Input for this task: Begin

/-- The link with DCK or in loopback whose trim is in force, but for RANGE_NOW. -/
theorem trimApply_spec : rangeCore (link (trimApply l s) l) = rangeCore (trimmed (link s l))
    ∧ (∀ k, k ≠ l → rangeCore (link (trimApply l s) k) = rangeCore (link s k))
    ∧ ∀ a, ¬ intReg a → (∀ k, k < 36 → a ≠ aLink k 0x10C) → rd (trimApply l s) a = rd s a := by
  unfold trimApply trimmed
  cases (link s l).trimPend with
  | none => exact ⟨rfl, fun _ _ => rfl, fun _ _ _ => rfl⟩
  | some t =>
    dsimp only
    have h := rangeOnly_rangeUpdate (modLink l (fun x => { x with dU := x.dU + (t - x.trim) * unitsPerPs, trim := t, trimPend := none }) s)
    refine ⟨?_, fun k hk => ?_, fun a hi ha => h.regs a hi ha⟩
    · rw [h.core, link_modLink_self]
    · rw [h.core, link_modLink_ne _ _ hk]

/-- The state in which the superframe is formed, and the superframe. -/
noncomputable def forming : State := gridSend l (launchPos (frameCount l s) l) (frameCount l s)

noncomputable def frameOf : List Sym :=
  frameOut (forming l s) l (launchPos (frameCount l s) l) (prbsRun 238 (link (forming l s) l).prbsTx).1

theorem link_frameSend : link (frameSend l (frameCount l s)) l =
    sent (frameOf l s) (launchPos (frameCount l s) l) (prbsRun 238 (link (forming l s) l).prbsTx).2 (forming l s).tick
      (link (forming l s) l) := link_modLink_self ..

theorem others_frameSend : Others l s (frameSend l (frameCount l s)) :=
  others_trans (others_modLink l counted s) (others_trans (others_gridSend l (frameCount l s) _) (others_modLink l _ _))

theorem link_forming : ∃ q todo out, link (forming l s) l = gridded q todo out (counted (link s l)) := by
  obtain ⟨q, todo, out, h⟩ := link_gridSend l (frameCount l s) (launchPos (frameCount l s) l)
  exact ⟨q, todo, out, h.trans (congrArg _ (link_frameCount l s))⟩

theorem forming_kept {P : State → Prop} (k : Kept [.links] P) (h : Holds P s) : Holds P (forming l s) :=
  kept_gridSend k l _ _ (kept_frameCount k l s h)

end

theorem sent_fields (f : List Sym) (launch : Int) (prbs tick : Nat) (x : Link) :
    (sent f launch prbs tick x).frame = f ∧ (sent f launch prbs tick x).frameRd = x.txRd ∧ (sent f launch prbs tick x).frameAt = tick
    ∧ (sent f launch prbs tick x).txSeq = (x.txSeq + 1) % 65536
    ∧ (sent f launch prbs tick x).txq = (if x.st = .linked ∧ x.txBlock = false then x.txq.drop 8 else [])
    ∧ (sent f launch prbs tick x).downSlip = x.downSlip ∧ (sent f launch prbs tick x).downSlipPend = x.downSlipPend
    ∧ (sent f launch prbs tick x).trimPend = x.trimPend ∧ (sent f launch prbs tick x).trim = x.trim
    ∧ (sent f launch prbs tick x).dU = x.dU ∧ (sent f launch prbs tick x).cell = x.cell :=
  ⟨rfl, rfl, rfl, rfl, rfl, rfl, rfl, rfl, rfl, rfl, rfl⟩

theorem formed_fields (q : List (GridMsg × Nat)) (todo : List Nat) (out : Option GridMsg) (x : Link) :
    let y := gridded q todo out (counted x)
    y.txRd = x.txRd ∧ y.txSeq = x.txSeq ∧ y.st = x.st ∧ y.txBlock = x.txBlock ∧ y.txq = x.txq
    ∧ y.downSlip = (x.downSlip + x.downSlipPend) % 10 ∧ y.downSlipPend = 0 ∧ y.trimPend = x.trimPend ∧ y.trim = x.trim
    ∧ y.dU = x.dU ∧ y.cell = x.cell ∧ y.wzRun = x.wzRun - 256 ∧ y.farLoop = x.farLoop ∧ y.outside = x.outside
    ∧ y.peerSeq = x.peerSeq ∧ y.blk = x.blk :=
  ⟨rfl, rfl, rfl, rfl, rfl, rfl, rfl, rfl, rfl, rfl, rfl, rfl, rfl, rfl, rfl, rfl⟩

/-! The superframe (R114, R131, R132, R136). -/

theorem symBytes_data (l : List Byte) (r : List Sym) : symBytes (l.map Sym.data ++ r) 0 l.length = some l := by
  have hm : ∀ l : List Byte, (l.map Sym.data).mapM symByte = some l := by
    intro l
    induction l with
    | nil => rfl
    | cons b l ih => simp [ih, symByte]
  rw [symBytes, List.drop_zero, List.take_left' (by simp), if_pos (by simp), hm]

Input for this task: End

All that is wanted is the stretch of lines above from the one containing "noncomputable def forming" through the one containing "theorem link_frameSend : link", duplicated exactly.

■ Solution to the exercise ■
noncomputable def forming : State := gridSend l (launchPos (frameCount l s) l) (frameCount l s)

noncomputable def frameOf : List Sym :=
  frameOut (forming l s) l (launchPos (frameCount l s) l) (prbsRun 238 (link (forming l s) l).prbsTx).1

theorem link_frameSend : link (frameSend l (frameCount l s)) l =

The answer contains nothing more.